*** Data provided Section Begins ***

theorem doEnterMaintenance_keeps : KeepsNetwork doEnterMaintenance := by
  intro g s
  unfold doEnterMaintenance
  split
  · exact s
  next hl =>
    have hl : g.engine.state = .live := Classical.not_not.mp hl
    exact s.withEngine nofun (fun _ e => by cases e; exact Grid.topology_ascending s.arranged) nofun
      fun _ => by rw [hl]; rfl

theorem doAbandon_keeps : KeepsNetwork doAbandon := by
  intro g s
  unfold doAbandon
  split
  case h_1 h => exact s.withEngine nofun nofun nofun fun _ => by rw [h]; rfl
  case h_2 h => exact s.withEngine nofun nofun nofun fun _ => by rw [h]; rfl
  all_goals exact s

theorem doAdopt_keeps : KeepsNetwork doAdopt := by
  intro g s
  unfold doAdopt
  split
  case h_1 hm =>
    split
    · exact s
    · split
      · exact s
      next hv =>
        split
        · exact s
        · split
          next ho =>
            exact Work.finished_sound g (Work.adopt_sound s.staged_ascending hv s.crews s.orders
              (Grid.order_none_of_unordered (List.isEmpty_iff.mp ho)))
          next =>
            refine s.withEngine (fun _ stg e => ?_) (fun stg e => s.staged stg e) nofun fun _ => by rw [hm]; rfl
            have : g.staged = stg := by unfold Grid.staged; rw [show g.engine.staging = some stg from e]; rfl
            exact this ▸ hv
  all_goals exact s

/-! ### AMEND and WEATHER -/

theorem Work.reachSeg_grid (n : Nat) (c : TreeCause) (w : Work) : (w.reachSeg n c).grid = w.grid := by
  unfold Work.reachSeg
  split <;> rfl

theorem Grid.onSeg_sameNetwork (n : Nat) {f : Segment → Segment} (hf : ∀ r, (f r).supplied = r.supplied) (g : Grid) :
    (g.onSeg n f).SameNetwork g := by
  refine ⟨⟨rfl, rfl, map_map_eq fun r _ => ?_, rfl, rfl, rfl, rfl⟩, rfl, rfl⟩
  split
  · exact hf r
  · rfl

theorem amendSegment_keeps (r : Segment) (vs : List (Option Nat)) : KeepsNetwork (amendSegment r vs) := by
  intro g s
  unfold amendSegment
  dsimp only
  split
  · exact s
  · split
    · exact s
    · refine Work.finished_sound g (Grid.SameNetwork.sound (g := g) ?_ s)
      have e : ((Work.start g).amendSeg r (r.st.amended vs)).grid =
          g.onSeg r.num fun q => { q with st := r.st.amended vs } := by
        unfold Work.amendSeg
        dsimp only
        split
        · rfl
        · exact Work.reachSeg_grid _ _ _
      rw [e]
      exact Grid.onSeg_sameNetwork r.num (fun _ => by rfl) g

theorem amendPoint_keeps (p : Point) (vs : List (Option Nat)) : KeepsNetwork (amendPoint p vs) := by
  intro g s
  unfold amendPoint
  split
  · exact s
  · dsimp only
    split
    · exact s
    · split
      · exact s
      · exact Grid.SameNetwork.sound (Grid.onPoint_sameNetwork _ (fun _ h => by exact h) g) s

theorem amendEngine_keeps (vs : List (Option Nat)) : KeepsNetwork (amendEngine vs) := by
  intro g s
  unfold amendEngine
  dsimp only
  split
  · exact s
  · split
    · exact s
    · exact Work.finished_sound g (s.sameEngine rfl rfl)

theorem withAmended_networkSound {kind : RecordKind} {mask : Nat} {values : List Byte} {g : Grid} (s : g.NetworkSound)
    {k : List (Option Nat) → Served} (hk : ∀ vs, (k vs).grid.NetworkSound) :
    (withAmended kind mask values g k).grid.NetworkSound := by
  unfold withAmended
  split
  · exact hk _
  · exact s

theorem doAmend_keeps (kind number mask : Nat) (values : List Byte) : KeepsNetwork (doAmend kind number mask values) := by
  intro g s
  unfold doAmend
  split
  case h_5 =>
    split
    · exact withAmended_networkSound s fun vs => amendSegment_keeps _ vs g s
    · exact s
  case h_6 =>
    split
    · exact withAmended_networkSound s fun vs => amendPoint_keeps _ vs g s
    · exact s
  case h_7 =>
    split
    · exact withAmended_networkSound s fun vs => amendEngine_keeps vs g s
    · exact s
  all_goals exact s

theorem doWeather_keeps (factor : Nat) : KeepsNetwork (doWeather factor) := by
  intro g s
  unfold doWeather
  split
  · exact s
  · dsimp only
    split
    · exact s
    · exact Work.finished_sound g (s.sameEngine rfl rfl)

/-! ### The call desk (07) -/

/-- An event whose own handling leaves segments, valves, points and feeds. -/
theorem Grid.SamePlant.finished_sound {g : Grid} {w : Work} (k : w.grid.SamePlant g) (s : g.NetworkSound) :
    (w.finished g).NetworkSound := Work.finished_sound g (k.sameNetwork.sound s)

theorem mergeCall_keeps (c : Call) (grade : Nat) : KeepsNetwork (mergeCall c grade) := fun g s =>
  (Grid.onCall_samePlant c.num _ g).finished_sound s

theorem reportNoSupply_keeps (segment grade : Nat) : KeepsNetwork (reportNoSupply segment grade) := fun g s =>
  Work.finished_sound g ((Grid.onSeg_sameNetwork segment (f := Segment.countReport) (fun _ => rfl) g).sound s)

theorem makeCall_keeps (kind : CallKind) (segment key grade : Nat) : KeepsNetwork (makeCall kind segment key grade) := by
  intro g s
  unfold makeCall
  split
  · exact s
  · exact Grid.SamePlant.finished_sound (g := g) ⟨rfl, rfl, rfl, rfl, rfl, rfl⟩ s

theorem doCall_keeps (kind segment key grade : Nat) : KeepsNetwork (doCall kind segment key grade) := by
  intro g s
  unfold doCall
  split
  · exact s
  · split
    · exact s
    · exact s
    · split
      · exact mergeCall_keeps _ _ g s
      · split
        · exact reportNoSupply_keeps _ _ g s
        · exact makeCall_keeps _ _ _ _ g s

theorem Grid.handOut_samePlant (call crew : Nat) (g : Grid) : (g.handOut call crew).SamePlant g :=
  (Grid.onCrew_samePlant crew (f := fun k => { k with state := .assigned, call := some call }) (fun _ => rfl) _).trans
    (Grid.onCall_samePlant _ _ g)

theorem Grid.takeCrew_samePlant (k : Crew) (g : Grid) : (g.takeCrew k).SamePlant g := by
  unfold Grid.takeCrew
  split
  · exact Grid.onCall_samePlant _ _ g
  · exact .refl g

theorem doAssign_keeps (call crew : Nat) : KeepsNetwork (doAssign call crew) := by
  intro g s
  unfold doAssign
  split
  · exact s
  · split
    · split
      · exact s
      · split
        · exact s
        · exact ((Grid.handOut_samePlant _ _ _).trans (Grid.takeCrew_samePlant _ g)).finished_sound s
    · exact s

theorem callEvent_keeps (call : Nat) (t : CallState → Bool) {f : Grid → Grid} (hf : ∀ g, (f g).SamePlant g) :
    KeepsNetwork (callEvent call t f) := by
  intro g s
  unfold callEvent
  split
  · exact s
  · split
    · exact s
    · split
      · exact (hf g).finished_sound s
      · exact s

theorem Grid.arrive_samePlant (call : Nat) (g : Grid) : (g.arrive call).SamePlant g := by
  refine (Grid.onCall_samePlant _ _ _).trans ?_
  unfold Grid.crewOnSite
  split
  · exact Grid.onCrew_samePlant _ (f := fun k => { k with state := .onSite }) (fun _ => rfl) g
  · exact .refl g

theorem Crew.shifted_num (on : Bool) (home : Nat) (k : Crew) : (k.shifted on home).num = k.num := by
  cases on <;> rfl

theorem Grid.shiftCrew_samePlant (on : Bool) (home : Nat) (k : Crew) (g : Grid) : (g.shiftCrew on home k).SamePlant g := by
  have shifted := Grid.onCrew_samePlant k.num (Crew.shifted_num on home) g
  unfold Grid.shiftCrew
  dsimp only
  split
  · exact (Grid.onCall_samePlant _ _ _).trans shifted
  · exact shifted

theorem doCrew_keeps (crew home shift : Nat) : KeepsNetwork (doCrew crew home shift) := by
  intro g s
  unfold doCrew
  split
  · exact s
  · split
    · split
      · exact s
      · split
        · exact s
        · exact (Grid.shiftCrew_samePlant _ _ _ g).finished_sound s
    · exact s

/-- What an event without a reply leaves. -/
theorem State.happens_networkSound {s : State} {w : Work} (h : (w.finished s.grid).NetworkSound) :
    (s.happens w).grid.NetworkSound := by rw [happens_grid]; exact h

theorem callDeadlineExpiry_sound (call : Nat) {s : State} (hs : s.grid.NetworkSound) :
    (callDeadlineExpiry call s).grid.NetworkSound := by
  unfold callDeadlineExpiry
  split
  · split
    · exact State.happens_networkSound ((Grid.onCall_samePlant call Call.becomeOverdue s.grid).finished_sound hs)
    · exact hs
  · exact hs

/-! ### Telemetry (02) -/

/-- The tables of `g`, with its valves: what telemetry leaves. -/
structure Grid.SameValves (h g : Grid) : Prop extends Grid.SameTables h g where
  allValves : h.valves = g.valves

theorem Grid.SameValves.refl (g : Grid) : g.SameValves g := ⟨.refl g, rfl⟩
theorem Grid.SameValves.trans {a b c : Grid} (h : a.SameValves b) (k : b.SameValves c) : a.SameValves c :=
  ⟨h.toSameTables.trans k.toSameTables, h.allValves.trans k.allValves⟩
theorem Grid.SameNetwork.sameValves {h g : Grid} (k : h.SameNetwork g) : h.SameValves g := ⟨k.toSameTables, k.allValves⟩

theorem Grid.SameValves.finished_sound {g : Grid} {w : Work} (k : w.grid.SameValves g) (s : g.NetworkSound) :
    (w.finished g).NetworkSound :=
  Work.finished_sound_of_tables s k.toSameTables
    ⟨by rw [k.allValves]; exact s.orders, by rw [k.allValves, k.state]; exact s.verifying⟩

theorem Grid.onFeed_sameValves (n : Nat) {f : Feed → Feed} (hf : ∀ r, ((f r).num, (f r).st) = (r.num, r.st)) (g : Grid) :
    (g.onFeed n f).SameValves g := by
  refine ⟨⟨rfl, rfl, rfl, rfl, rfl, map_map_eq fun r _ => ?_, rfl⟩, rfl⟩
  split
  · exact congrArg (fun k : Nat × FeedStatic => (k.1, k.2.point)) (hf r)
  · rfl

theorem Feed.judge_keys (v : Nat) (f : Feed) : ((f.judge v).num, (f.judge v).st) = (f.num, f.st) := by
  unfold Feed.judge
  repeat' split
  all_goals rfl

theorem Feed.advanceRuns_keys (v : Nat) (f : Feed) : ((f.advanceRuns v).num, (f.advanceRuns v).st) = (f.num, f.st) := by
  unfold Feed.advanceRuns
  repeat' split
  all_goals rfl

theorem Feed.takeValue_keys (v : Nat) (f : Feed) : ((f.takeValue v).num, (f.takeValue v).st) = (f.num, f.st) :=
  (Feed.judge_keys v _).trans (Feed.advanceRuns_keys v f)

theorem Work.handInput_grid (n : Nat) (i : Option Input) (w : Work) : (w.handInput n i).grid = w.grid := by
  unfold Work.handInput
  split <;> rfl

theorem Work.feedFollows_sameValves (b a : Point) (valid applied : Bool) (f : Feed) (w : Work) :
    (w.feedFollows b a valid applied f).grid.SameValves w.grid := by
  unfold Work.feedFollows
  split
  · exact Grid.onFeed_sameValves f.num (fun r => by exact r.takeValue_keys _) w.grid
  · split
    · rw [Work.handInput_grid]
      exact Grid.onFeed_sameValves f.num (fun _ => by rfl) w.grid
    · split
      · rw [Work.handInput_grid]
        exact Grid.onFeed_sameValves f.num (fun _ => by rfl) w.grid
      · exact .refl _

theorem Grid.compareAt_sameNetwork (point value : Nat) (g : Grid) : (g.compareAt point value).SameNetwork g := by
  refine ⟨⟨rfl, rfl, map_map_eq fun r _ => ?_, rfl, rfl, rfl, rfl⟩, rfl, rfl⟩
  repeat' split
  all_goals rfl

theorem Work.pointHandsOn_sameValves (b a : Point) (valid applied : Bool) (w : Work) :
    (w.pointHandsOn b a valid applied).grid.SameValves w.grid := by
  unfold Work.pointHandsOn
  split
  · split
    · exact Work.feedFollows_sameValves _ _ _ _ _ w
    · exact .refl _
  · split
    · exact (Grid.compareAt_sameNetwork _ _ w.grid).sameValves
    · exact .refl _
  · exact .refl _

*** Data provided Section Ends ***

## [Your goal]
Take each line above that holds the string "values" and copy it.

## [Task solution]
theorem withAmended_networkSound {kind : RecordKind} {mask : Nat} {values : List Byte} {g : Grid} (s : g.NetworkSound)
    (withAmended kind mask values g k).grid.NetworkSound := by
theorem doAmend_keeps (kind number mask : Nat) (values : List Byte) : KeepsNetwork (doAmend kind number mask values) := by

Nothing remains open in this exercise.